WHAT YOU NEED TO DO: Find the line containing "(pinSetup s).refused = s.refused := rfl" in the entries below. Restate it and each line after it, word for word, up to and including the line containing "s.rows := by unfold setRow; split <;> rfl".

DATA FOR THIS TASK:
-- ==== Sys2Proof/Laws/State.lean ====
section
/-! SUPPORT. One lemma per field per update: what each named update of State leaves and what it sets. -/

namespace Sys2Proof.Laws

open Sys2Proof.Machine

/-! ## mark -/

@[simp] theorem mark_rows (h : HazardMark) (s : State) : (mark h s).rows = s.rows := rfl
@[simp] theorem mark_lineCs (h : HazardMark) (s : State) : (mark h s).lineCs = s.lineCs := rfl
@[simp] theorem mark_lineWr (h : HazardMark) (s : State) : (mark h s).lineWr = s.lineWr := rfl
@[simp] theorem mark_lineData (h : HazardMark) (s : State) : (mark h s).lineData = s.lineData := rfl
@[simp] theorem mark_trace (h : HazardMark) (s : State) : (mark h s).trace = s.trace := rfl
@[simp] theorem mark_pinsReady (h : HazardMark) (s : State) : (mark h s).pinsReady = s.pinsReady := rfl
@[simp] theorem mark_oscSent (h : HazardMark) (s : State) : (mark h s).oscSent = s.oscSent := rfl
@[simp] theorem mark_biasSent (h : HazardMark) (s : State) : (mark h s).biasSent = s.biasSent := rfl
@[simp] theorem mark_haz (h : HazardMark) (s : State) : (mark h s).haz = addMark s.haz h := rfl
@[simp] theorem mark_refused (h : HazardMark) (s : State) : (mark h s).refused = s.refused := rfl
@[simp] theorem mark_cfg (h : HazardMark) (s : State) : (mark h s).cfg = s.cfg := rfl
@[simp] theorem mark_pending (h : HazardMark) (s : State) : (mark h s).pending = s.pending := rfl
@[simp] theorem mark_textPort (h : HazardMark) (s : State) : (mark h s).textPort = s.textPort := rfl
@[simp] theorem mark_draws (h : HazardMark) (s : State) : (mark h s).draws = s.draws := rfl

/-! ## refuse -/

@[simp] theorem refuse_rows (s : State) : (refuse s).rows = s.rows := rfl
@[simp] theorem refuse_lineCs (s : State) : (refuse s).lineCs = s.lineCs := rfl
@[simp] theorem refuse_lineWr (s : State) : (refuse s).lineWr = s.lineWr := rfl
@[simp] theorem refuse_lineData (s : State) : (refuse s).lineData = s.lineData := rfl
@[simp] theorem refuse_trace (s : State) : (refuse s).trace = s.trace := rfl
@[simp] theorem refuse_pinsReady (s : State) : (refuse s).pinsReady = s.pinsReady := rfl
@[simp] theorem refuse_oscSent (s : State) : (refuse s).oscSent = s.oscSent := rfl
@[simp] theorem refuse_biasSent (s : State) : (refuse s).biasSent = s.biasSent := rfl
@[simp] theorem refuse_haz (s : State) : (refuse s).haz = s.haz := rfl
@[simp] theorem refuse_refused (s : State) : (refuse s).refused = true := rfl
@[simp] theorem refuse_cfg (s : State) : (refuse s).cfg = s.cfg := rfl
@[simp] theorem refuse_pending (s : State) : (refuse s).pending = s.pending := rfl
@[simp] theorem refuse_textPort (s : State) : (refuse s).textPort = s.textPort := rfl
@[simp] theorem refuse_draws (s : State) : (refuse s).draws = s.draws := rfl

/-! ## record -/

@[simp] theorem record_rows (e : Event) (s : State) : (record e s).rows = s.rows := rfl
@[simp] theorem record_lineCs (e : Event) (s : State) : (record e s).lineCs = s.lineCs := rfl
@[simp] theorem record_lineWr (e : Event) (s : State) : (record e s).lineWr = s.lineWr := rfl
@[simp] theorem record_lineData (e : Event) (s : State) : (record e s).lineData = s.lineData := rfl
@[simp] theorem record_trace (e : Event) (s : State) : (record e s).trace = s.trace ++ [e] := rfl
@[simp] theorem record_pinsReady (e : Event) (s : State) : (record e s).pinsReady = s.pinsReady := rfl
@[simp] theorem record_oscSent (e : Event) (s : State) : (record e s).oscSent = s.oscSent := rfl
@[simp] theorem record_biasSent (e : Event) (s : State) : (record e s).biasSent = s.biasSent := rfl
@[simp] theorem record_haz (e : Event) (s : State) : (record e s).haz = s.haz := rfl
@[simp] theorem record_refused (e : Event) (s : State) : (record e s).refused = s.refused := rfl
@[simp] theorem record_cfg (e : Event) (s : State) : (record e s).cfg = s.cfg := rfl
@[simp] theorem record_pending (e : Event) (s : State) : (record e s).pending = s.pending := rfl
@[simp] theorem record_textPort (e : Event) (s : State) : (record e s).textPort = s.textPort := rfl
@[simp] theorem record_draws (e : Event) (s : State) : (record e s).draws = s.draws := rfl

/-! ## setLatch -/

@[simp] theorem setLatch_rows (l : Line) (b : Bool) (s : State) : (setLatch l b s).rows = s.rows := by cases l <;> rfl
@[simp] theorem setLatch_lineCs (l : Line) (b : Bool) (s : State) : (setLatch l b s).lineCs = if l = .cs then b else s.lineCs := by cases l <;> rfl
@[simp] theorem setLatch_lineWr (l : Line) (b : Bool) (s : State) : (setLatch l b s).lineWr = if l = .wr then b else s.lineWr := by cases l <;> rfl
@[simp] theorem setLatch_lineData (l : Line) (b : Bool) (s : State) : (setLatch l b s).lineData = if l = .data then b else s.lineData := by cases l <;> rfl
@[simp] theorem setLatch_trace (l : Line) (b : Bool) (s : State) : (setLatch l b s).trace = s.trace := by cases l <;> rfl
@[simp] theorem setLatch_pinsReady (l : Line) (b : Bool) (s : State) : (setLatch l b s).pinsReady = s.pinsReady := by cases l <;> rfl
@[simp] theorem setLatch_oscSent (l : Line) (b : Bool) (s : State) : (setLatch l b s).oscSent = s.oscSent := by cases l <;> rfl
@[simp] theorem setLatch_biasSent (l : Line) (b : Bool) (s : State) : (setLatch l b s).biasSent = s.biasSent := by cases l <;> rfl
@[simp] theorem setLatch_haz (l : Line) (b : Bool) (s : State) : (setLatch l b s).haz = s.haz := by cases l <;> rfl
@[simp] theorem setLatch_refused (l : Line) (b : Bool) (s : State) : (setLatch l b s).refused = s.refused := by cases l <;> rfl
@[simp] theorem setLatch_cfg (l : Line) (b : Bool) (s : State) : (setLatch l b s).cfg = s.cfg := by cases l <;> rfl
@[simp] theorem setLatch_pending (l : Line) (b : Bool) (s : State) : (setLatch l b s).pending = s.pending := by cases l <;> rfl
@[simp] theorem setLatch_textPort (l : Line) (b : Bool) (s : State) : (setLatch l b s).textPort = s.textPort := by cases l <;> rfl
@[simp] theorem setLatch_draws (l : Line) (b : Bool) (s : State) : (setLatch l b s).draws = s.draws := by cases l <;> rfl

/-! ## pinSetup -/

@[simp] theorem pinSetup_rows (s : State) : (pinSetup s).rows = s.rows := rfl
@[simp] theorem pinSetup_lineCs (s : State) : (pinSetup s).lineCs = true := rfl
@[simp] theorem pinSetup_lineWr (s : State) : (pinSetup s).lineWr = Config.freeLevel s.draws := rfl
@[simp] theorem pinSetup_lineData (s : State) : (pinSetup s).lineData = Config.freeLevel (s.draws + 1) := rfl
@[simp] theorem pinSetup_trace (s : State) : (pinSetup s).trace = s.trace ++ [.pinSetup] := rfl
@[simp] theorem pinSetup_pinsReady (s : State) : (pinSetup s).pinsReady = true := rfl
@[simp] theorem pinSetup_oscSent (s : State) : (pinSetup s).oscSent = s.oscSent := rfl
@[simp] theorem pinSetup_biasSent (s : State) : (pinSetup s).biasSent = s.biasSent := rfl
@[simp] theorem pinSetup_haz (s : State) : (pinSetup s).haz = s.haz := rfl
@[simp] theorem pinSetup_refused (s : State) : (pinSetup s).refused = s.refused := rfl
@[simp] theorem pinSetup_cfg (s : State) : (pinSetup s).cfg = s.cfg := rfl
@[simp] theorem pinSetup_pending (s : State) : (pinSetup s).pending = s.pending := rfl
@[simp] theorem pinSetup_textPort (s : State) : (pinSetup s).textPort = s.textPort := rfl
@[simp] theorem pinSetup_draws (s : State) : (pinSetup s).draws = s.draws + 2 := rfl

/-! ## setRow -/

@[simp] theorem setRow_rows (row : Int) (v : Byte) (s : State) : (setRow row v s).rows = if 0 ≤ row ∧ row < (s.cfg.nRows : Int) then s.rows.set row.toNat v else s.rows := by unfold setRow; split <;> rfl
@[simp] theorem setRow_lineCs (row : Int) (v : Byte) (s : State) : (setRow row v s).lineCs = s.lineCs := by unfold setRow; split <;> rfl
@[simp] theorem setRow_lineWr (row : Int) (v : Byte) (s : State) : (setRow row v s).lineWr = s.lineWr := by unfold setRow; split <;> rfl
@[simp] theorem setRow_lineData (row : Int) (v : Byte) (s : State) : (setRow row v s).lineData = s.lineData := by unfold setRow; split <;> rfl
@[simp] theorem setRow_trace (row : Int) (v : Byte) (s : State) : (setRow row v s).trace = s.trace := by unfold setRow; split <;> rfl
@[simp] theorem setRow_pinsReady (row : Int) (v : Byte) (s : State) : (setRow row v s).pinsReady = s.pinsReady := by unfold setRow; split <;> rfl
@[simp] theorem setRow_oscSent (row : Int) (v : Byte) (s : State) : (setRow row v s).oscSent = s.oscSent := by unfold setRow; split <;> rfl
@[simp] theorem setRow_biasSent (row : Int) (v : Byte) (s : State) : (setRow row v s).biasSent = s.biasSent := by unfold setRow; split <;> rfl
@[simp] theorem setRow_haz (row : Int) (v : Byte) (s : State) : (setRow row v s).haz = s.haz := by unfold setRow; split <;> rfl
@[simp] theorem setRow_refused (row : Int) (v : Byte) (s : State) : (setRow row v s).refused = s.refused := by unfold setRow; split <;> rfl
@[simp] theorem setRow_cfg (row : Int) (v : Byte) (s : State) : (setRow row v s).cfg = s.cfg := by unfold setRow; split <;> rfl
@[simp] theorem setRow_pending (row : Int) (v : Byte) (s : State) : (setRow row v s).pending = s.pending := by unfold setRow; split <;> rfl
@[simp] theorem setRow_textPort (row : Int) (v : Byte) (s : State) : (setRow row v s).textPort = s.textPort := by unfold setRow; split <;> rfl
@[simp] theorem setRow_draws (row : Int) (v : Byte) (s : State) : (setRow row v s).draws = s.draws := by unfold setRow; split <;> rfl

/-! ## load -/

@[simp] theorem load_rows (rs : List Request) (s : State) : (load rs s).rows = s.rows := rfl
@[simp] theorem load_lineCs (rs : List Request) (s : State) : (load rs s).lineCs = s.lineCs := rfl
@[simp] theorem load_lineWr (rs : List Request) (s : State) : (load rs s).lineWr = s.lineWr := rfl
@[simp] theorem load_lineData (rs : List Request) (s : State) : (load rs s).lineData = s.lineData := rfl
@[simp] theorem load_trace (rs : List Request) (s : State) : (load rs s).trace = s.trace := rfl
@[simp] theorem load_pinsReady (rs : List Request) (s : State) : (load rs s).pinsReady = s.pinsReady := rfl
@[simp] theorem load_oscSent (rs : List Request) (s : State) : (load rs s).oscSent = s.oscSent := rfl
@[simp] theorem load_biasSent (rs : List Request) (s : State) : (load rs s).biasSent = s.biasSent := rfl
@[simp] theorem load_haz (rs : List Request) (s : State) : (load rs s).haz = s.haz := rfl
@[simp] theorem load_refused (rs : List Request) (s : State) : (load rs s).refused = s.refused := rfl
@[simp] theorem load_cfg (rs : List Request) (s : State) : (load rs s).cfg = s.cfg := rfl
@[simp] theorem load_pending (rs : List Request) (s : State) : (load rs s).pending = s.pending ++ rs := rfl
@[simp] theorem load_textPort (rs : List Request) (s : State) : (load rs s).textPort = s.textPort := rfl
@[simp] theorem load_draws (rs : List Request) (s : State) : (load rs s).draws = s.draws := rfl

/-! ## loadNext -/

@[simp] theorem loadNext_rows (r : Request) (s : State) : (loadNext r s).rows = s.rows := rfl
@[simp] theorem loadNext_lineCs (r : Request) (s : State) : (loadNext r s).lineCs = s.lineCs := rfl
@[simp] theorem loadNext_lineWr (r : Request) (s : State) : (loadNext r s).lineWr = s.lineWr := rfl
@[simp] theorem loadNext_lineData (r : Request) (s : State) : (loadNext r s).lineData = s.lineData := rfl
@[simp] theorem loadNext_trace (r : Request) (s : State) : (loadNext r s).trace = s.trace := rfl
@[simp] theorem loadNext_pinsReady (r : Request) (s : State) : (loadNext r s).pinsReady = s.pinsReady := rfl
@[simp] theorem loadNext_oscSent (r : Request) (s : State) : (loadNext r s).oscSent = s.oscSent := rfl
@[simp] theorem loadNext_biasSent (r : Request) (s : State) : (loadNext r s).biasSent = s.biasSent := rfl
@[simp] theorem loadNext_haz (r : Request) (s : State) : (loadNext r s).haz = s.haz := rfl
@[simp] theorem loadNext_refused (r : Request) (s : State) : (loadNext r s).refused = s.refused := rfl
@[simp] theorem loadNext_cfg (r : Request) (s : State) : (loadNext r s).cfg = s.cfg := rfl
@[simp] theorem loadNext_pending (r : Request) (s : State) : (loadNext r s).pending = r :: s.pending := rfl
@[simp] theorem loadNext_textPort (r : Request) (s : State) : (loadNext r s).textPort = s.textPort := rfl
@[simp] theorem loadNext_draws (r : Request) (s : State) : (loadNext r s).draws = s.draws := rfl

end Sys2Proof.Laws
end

EXERCISE RESULT:
@[simp] theorem pinSetup_refused (s : State) : (pinSetup s).refused = s.refused := rfl
@[simp] theorem pinSetup_cfg (s : State) : (pinSetup s).cfg = s.cfg := rfl
@[simp] theorem pinSetup_pending (s : State) : (pinSetup s).pending = s.pending := rfl
@[simp] theorem pinSetup_textPort (s : State) : (pinSetup s).textPort = s.textPort := rfl
@[simp] theorem pinSetup_draws (s : State) : (pinSetup s).draws = s.draws + 2 := rfl

/-! ## setRow -/

@[simp] theorem setRow_rows (row : Int) (v : Byte) (s : State) : (setRow row v s).rows = if 0 ≤ row ∧ row < (s.cfg.nRows : Int) then s.rows.set row.toNat v else s.rows := by unfold setRow; split <;> rfl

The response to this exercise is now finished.